A dirigente da  União e da CGTP-In alertou que são também as mulheres que mais sofrem com a desregulação dos horários de trabalho, "pois, em geral trabalham uma hora e meia mais do que os homens, tendo em conta que o trabalho doméstico, segundo os estudos efectuados são maioritariamente realizados pelas mulheres".
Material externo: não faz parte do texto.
-- ==== Sys2Proof/Laws/Bits.lean ====
section
/-! SUPPORT. The small laws of the bit-field helpers: two-byte values, the fields of a command word, and the body of a
frame, each read back as it was written. -/

namespace Sys2Proof

/-! ## Two bytes -/

theorem toNat_half (a b : Byte) : (half a b).toNat = a.toNat * 256 + b.toNat := by
  have h := BitVec.toNat_append a b
  rw [← Nat.shiftLeft_add_eq_or_of_lt b.isLt, Nat.shiftLeft_eq] at h
  exact h

theorem toNat_hiByte (c : Half) : (hiByte c).toNat = c.toNat / 256 := by
  have := c.isLt
  simp only [hiByte, BitVec.extractLsb'_toNat, Nat.shiftRight_eq_div_pow]
  omega

theorem toNat_loByte (c : Half) : (loByte c).toNat = c.toNat % 256 := by
  simp [loByte, BitVec.extractLsb'_toNat]

@[simp] theorem hiByte_half (a b : Byte) : hiByte (half a b) = a := by
  apply BitVec.eq_of_toNat_eq
  rw [toNat_hiByte, toNat_half]
  have := b.isLt
  omega

@[simp] theorem loByte_half (a b : Byte) : loByte (half a b) = b := by
  apply BitVec.eq_of_toNat_eq
  rw [toNat_loByte, toNat_half]
  have := b.isLt
  omega

@[simp] theorem half_hiByte_loByte (c : Half) : half (hiByte c) (loByte c) = c := by
  apply BitVec.eq_of_toNat_eq
  rw [toNat_half, toNat_hiByte, toNat_loByte]
  omega

theorem half_inj {a b c d : Byte} (h : half a b = half c d) : a = c ∧ b = d := by
  have h1 := congrArg hiByte h
  have h2 := congrArg loByte h
  simpa using And.intro h1 h2

/-! ## Command words -/

theorem toNat_commandWord (op : Byte) (arg : Word) : (commandWord op arg).toNat = op.toNat * 4294967296 + arg.toNat := by
  have h := BitVec.toNat_append op arg
  rw [← Nat.shiftLeft_add_eq_or_of_lt arg.isLt, Nat.shiftLeft_eq] at h
  exact h

theorem toNat_opOf (w : Word40) : (opOf w).toNat = w.toNat / 4294967296 := by
  have := w.isLt
  simp only [opOf, BitVec.extractLsb'_toNat, Nat.shiftRight_eq_div_pow]
  omega

theorem toNat_argOf (w : Word40) : (argOf w).toNat = w.toNat % 4294967296 := by
  simp [argOf, BitVec.extractLsb'_toNat]

@[simp] theorem opOf_commandWord (op : Byte) (arg : Word) : opOf (commandWord op arg) = op := by
  apply BitVec.eq_of_toNat_eq
  rw [toNat_opOf, toNat_commandWord]
  have := arg.isLt
  omega

@[simp] theorem argOf_commandWord (op : Byte) (arg : Word) : argOf (commandWord op arg) = arg := by
  apply BitVec.eq_of_toNat_eq
  rw [toNat_argOf, toNat_commandWord]
  have := arg.isLt
  omega

@[simp] theorem commandWord_opOf_argOf (w : Word40) : commandWord (opOf w) (argOf w) = w := by
  apply BitVec.eq_of_toNat_eq
  rw [toNat_commandWord, toNat_opOf, toNat_argOf]
  omega

theorem decodeCommand_commandWord (op : Byte) (arg : Word) : decodeCommand (commandWord op arg) = decodeOp op arg := by
  simp [decodeCommand]

/-! ## The range operand -/

/-- The number an `arg` of format `R` stands for. -/
theorem toNat_rangeArg (buf : BufSel) (off len : Cursor) :
    (rangeArg buf off len).toNat = (match buf with | .sb => 0 | .pb => 2147483648) + off.toNat * 65536 + len.toNat := by
  have h6 := BitVec.toNat_append (0#6) len
  rw [← Nat.shiftLeft_add_eq_or_of_lt len.isLt, Nat.shiftLeft_eq] at h6
  have ho := BitVec.toNat_append off (0#6 ++ len)
  rw [← Nat.shiftLeft_add_eq_or_of_lt (0#6 ++ len).isLt, Nat.shiftLeft_eq] at ho
  have h5 := BitVec.toNat_append (0#5) (off ++ (0#6 ++ len))
  rw [← Nat.shiftLeft_add_eq_or_of_lt (off ++ (0#6 ++ len)).isLt, Nat.shiftLeft_eq] at h5
  unfold rangeArg
  cases buf
  · have hb := BitVec.toNat_append (0#1) (0#5 ++ (off ++ (0#6 ++ len)))
    rw [← Nat.shiftLeft_add_eq_or_of_lt (0#5 ++ (off ++ (0#6 ++ len))).isLt, Nat.shiftLeft_eq, h5, ho, h6] at hb
    refine hb.trans ?_
    simp
  · have hb := BitVec.toNat_append (1#1) (0#5 ++ (off ++ (0#6 ++ len)))
    rw [← Nat.shiftLeft_add_eq_or_of_lt (0#5 ++ (off ++ (0#6 ++ len))).isLt, Nat.shiftLeft_eq, h5, ho, h6] at hb
    refine hb.trans ?_
    simp
    omega

@[simp] theorem lenOf_rangeArg (buf : BufSel) (off len : Cursor) : lenOf (rangeArg buf off len) = len := by
  apply BitVec.eq_of_toNat_eq
  have := len.isLt
  have := off.isLt
  simp only [lenOf, BitVec.extractLsb'_toNat, toNat_rangeArg, Nat.shiftRight_eq_div_pow]
  cases buf <;> simp <;> omega

@[simp] theorem offOf_rangeArg (buf : BufSel) (off len : Cursor) : offOf (rangeArg buf off len) = off := by
  apply BitVec.eq_of_toNat_eq
  have := len.isLt
  have := off.isLt
  simp only [offOf, BitVec.extractLsb'_toNat, toNat_rangeArg, Nat.shiftRight_eq_div_pow]
  cases buf <;> simp <;> omega

@[simp] theorem bufOf_rangeArg (buf : BufSel) (off len : Cursor) : bufOf (rangeArg buf off len) = buf := by
  have := len.isLt
  have := off.isLt
  unfold bufOf
  split
  · rename_i h
    have h := congrArg BitVec.toNat h
    simp only [BitVec.extractLsb'_toNat, toNat_rangeArg, Nat.shiftRight_eq_div_pow] at h
    cases buf
    · simp at h
      omega
    · rfl
  · rename_i h
    cases buf
    · rfl
    · exact absurd (BitVec.eq_of_toNat_eq (by
        simp only [BitVec.extractLsb'_toNat, toNat_rangeArg, Nat.shiftRight_eq_div_pow]
        simp
        omega)) h

/-! ## Frames -/

/-- The body of a frame, split at its payload's length, gives its fields and what follows (R71, R72). -/
theorem splitBody_frameBody (payload : List Byte) (crc : Half) (stop : Byte) (rest : List Byte) :
    splitBody payload.length (frameBody payload crc stop ++ rest) = .ok (payload, crc, stop, rest) := by
  simp [splitBody, frameBody]

/-- Whatever splits is the body of a frame and what follows. -/
theorem eq_of_splitBody {n : Nat} {bs payload rest : List Byte} {crc : Half} {stop : Byte}
    (h : splitBody n bs = .ok (payload, crc, stop, rest)) :
    payload.length = n ∧ bs = frameBody payload crc stop ++ rest := by
  unfold splitBody at h
  split at h
  · rename_i c1 c0 st r hd
    cases h
    have hn : n ≤ bs.length := by
      by_contra hc
      rw [List.drop_eq_nil_of_le (by omega)] at hd
      cases hd
    refine ⟨by simp [hn], ?_⟩
    conv_lhs => rw [← List.take_append_drop n bs, hd]
    simp [frameBody]
  · cases h

end Sys2Proof
end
"A pandemia covid-19 veio acentuar ainda mais os factores de risco laboral para todos os  trabalhadores, mas essencialmente para as mulheres, pois todos nós sabemos que os  trabalhadores precários foram os primeiros a perder o seu posto de trabalho, grupo em que as mulheres estão em maioria, grande parte delas sem direito a subsídio de desemprego. Este facto é comprovado pelos dados disponíveis, que mostram também o risco de pobreza que, sendo grave entre os trabalhadores, tem vindo a crescer mais entre as mulheres. Dos trabalhadores que solicitaram apoio extraordinário, 80% são mulheres", concretiza.

Além do mais, ainda relacionado com a pandemia, e mais concretamente com o teletrabalho, indica que a percentagem de mulheres que exercem esta modalidade é superior à dos homens, muitas vezes por relação directa com as responsabilidades para com a família, maioritariamente assumidas pelas mulheres.

!Perante esta situação, podemos concluir que a pobreza, como consequência directa da precariedade e da insegurança no emprego, pode levar as trabalhadoras a serem vítimas silenciosas de assédio moral e profissional., daí a importância de, dada a fragilidade das vítimas, se legislar sobre medidas que protejam eficazmente as vítimas em caso de denúncia. Sabemos que, em momentos de crise como esta que agora atravessamos, as desigualdades tendem a acentuar-se, mas nunca podemos deixar que sejam os mais fragilizados por um sistema económico que não dignifica o trabalho a pagar a crise, nem podemos recuar naquilo que conquistamos, no árduo caminho em direção à igualdade", conclui, acrescentando a necessidade de engrossar a luta para defender a saúde, dignificar o trabalho e avançar na igualdade.